_PROBLEM DESCRIPTION_. Please filter the data down to the lines that include the word "then" and copy them.

_Stored records_.
○ ○ ○

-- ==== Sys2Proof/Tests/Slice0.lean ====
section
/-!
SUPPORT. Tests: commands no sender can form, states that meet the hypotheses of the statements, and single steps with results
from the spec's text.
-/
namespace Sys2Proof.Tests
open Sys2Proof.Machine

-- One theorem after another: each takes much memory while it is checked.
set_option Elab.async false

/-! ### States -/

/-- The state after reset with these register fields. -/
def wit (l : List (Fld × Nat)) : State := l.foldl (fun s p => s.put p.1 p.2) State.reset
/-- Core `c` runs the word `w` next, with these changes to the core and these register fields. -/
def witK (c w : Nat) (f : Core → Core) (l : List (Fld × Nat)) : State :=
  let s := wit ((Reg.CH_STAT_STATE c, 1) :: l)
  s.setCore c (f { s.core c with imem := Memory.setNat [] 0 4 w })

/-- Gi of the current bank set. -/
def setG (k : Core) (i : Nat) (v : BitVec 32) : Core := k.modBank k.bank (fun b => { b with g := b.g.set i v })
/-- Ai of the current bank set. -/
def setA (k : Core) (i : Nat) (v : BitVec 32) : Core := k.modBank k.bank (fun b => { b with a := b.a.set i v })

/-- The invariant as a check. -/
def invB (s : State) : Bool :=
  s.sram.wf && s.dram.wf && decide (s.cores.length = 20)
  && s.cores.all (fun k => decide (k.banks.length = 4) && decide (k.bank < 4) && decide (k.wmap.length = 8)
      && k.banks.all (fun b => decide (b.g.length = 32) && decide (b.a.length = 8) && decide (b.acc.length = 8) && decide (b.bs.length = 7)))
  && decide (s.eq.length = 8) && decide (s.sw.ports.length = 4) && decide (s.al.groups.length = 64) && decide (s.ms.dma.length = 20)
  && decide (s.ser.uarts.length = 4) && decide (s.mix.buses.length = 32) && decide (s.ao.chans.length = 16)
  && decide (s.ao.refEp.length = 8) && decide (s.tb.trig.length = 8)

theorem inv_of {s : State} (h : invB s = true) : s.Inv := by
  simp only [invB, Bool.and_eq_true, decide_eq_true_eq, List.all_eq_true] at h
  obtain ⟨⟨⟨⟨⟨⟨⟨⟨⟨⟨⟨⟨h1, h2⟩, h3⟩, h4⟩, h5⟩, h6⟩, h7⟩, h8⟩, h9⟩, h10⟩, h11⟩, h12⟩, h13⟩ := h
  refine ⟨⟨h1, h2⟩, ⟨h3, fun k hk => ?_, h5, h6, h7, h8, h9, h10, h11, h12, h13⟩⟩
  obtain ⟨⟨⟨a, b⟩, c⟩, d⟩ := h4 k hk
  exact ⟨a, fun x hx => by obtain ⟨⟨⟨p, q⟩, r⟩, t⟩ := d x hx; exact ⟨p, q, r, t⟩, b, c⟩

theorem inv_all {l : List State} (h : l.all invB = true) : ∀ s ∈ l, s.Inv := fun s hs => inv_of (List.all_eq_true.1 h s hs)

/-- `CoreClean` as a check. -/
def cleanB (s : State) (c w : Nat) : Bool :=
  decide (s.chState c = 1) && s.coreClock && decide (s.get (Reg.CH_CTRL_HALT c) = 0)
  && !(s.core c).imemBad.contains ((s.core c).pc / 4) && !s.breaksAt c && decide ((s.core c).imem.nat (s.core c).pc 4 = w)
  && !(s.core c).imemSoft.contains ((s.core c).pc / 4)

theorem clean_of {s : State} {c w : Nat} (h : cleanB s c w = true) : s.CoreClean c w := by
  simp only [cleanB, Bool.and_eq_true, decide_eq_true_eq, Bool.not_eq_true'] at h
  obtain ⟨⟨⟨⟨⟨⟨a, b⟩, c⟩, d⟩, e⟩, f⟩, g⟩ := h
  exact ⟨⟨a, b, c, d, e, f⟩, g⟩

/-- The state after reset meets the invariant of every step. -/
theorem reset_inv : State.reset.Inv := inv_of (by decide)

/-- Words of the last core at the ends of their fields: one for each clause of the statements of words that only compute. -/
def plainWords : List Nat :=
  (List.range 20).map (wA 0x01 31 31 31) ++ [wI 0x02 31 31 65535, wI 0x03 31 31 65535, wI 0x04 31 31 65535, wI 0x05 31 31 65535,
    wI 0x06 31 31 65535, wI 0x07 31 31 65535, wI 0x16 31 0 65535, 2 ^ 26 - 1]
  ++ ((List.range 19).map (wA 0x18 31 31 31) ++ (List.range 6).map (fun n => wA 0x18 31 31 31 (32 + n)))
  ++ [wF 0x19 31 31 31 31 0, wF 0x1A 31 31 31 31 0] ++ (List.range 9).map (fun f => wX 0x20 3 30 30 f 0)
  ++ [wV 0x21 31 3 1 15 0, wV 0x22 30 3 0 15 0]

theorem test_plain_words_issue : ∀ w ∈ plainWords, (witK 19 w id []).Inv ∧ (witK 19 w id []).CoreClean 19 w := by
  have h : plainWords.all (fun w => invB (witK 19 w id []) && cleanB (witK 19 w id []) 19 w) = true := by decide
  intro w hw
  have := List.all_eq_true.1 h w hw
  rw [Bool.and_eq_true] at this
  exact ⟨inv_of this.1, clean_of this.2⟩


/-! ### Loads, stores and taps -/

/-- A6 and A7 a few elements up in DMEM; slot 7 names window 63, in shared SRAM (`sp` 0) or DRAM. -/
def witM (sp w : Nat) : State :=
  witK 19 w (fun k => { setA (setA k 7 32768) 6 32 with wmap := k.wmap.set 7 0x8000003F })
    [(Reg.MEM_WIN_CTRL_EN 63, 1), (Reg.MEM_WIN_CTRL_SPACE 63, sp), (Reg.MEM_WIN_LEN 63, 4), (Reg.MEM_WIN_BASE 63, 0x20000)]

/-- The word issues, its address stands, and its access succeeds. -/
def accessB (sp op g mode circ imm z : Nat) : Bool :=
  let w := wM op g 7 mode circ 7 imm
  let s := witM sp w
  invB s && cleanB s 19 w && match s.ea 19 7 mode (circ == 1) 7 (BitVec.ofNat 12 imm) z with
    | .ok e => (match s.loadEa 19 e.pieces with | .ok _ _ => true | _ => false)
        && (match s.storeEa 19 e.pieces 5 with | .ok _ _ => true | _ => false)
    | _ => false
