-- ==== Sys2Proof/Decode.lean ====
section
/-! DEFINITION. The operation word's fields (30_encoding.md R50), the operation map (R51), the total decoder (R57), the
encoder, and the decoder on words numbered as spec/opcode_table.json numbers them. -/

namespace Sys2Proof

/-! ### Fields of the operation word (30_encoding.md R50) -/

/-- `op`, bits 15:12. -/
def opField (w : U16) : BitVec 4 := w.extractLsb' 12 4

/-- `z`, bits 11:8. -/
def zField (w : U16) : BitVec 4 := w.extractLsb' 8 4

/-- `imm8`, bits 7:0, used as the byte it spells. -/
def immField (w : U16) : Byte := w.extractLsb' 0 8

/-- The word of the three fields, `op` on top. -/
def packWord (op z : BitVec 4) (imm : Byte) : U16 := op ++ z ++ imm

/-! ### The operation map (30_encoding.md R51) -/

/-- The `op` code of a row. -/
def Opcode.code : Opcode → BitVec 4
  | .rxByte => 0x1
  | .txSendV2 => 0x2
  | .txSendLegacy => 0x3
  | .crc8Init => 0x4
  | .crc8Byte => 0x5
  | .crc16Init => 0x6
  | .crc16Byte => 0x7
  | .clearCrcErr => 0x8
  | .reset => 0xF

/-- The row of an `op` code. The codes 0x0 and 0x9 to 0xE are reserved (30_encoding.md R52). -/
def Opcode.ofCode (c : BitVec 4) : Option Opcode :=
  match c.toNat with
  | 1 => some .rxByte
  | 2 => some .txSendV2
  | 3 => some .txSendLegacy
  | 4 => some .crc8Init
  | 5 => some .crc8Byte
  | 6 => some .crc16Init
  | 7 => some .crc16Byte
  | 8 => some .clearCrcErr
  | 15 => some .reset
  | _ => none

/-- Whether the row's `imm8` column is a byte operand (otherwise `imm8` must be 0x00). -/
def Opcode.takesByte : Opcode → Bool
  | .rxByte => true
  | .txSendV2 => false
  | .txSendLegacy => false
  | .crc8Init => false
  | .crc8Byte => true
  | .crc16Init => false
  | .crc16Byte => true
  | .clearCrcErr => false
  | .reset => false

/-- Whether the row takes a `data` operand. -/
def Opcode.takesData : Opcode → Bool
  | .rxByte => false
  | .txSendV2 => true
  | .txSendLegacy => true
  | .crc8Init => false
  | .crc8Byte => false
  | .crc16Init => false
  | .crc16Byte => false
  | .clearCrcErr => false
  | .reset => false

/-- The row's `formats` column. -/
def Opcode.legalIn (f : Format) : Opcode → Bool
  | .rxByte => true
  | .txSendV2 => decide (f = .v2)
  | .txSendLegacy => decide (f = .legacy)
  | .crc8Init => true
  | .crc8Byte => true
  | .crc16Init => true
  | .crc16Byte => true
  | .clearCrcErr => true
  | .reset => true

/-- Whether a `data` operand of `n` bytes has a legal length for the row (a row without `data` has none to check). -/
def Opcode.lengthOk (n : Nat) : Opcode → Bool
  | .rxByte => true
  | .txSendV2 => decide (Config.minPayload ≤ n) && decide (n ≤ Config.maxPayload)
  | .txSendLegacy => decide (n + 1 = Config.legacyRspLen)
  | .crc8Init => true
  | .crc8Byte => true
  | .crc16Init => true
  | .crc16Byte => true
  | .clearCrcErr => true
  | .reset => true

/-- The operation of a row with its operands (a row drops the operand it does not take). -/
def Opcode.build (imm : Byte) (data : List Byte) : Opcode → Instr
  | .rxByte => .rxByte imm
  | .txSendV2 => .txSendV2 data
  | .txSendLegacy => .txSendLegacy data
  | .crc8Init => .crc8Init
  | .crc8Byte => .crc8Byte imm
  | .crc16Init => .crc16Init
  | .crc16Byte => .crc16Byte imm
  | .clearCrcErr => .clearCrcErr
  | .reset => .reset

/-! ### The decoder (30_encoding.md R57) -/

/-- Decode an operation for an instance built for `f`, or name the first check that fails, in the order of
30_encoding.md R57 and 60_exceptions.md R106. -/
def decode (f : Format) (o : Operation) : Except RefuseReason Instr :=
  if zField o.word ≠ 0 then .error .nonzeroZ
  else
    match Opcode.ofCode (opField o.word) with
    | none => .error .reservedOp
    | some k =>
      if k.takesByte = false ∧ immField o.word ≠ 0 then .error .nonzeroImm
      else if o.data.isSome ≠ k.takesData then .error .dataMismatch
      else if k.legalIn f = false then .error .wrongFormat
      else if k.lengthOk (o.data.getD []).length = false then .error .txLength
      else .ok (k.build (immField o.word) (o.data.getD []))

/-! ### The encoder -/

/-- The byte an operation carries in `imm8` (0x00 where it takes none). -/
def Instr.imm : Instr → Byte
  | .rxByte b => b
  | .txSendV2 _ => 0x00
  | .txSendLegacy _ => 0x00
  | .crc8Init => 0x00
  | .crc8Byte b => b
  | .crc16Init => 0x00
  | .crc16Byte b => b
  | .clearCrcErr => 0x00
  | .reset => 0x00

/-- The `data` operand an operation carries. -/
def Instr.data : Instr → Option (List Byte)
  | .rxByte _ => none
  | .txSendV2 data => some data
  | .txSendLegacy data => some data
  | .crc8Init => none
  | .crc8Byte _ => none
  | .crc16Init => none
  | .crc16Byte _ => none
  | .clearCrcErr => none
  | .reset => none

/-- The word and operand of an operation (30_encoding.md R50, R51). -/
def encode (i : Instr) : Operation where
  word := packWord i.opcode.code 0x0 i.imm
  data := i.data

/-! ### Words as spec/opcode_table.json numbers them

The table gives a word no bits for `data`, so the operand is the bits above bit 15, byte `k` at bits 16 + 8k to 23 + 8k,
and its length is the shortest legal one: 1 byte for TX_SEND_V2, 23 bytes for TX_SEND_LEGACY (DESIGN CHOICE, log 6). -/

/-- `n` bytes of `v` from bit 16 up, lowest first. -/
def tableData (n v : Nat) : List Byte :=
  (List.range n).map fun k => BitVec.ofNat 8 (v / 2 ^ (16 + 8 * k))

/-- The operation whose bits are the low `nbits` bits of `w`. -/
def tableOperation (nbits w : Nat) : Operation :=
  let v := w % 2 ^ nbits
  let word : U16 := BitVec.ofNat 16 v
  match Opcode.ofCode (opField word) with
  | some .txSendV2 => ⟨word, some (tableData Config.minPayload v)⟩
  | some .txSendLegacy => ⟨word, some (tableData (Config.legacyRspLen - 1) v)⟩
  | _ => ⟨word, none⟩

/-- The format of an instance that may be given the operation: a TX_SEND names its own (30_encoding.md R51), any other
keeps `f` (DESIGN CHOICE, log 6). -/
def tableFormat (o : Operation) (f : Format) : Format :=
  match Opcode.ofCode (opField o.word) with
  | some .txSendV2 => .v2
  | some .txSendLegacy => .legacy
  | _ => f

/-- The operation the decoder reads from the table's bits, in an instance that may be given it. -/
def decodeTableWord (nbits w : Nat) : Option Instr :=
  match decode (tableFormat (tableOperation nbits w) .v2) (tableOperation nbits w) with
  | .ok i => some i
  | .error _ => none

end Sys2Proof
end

○ ○ ○

_RESULT OF THIS TASK_.
  if zField o.word ≠ 0 then .error .nonzeroZ
      if k.takesByte = false ∧ immField o.word ≠ 0 then .error .nonzeroImm
      else if o.data.isSome ≠ k.takesData then .error .dataMismatch
      else if k.legalIn f = false then .error .wrongFormat
      else if k.lengthOk (o.data.getD []).length = false then .error .txLength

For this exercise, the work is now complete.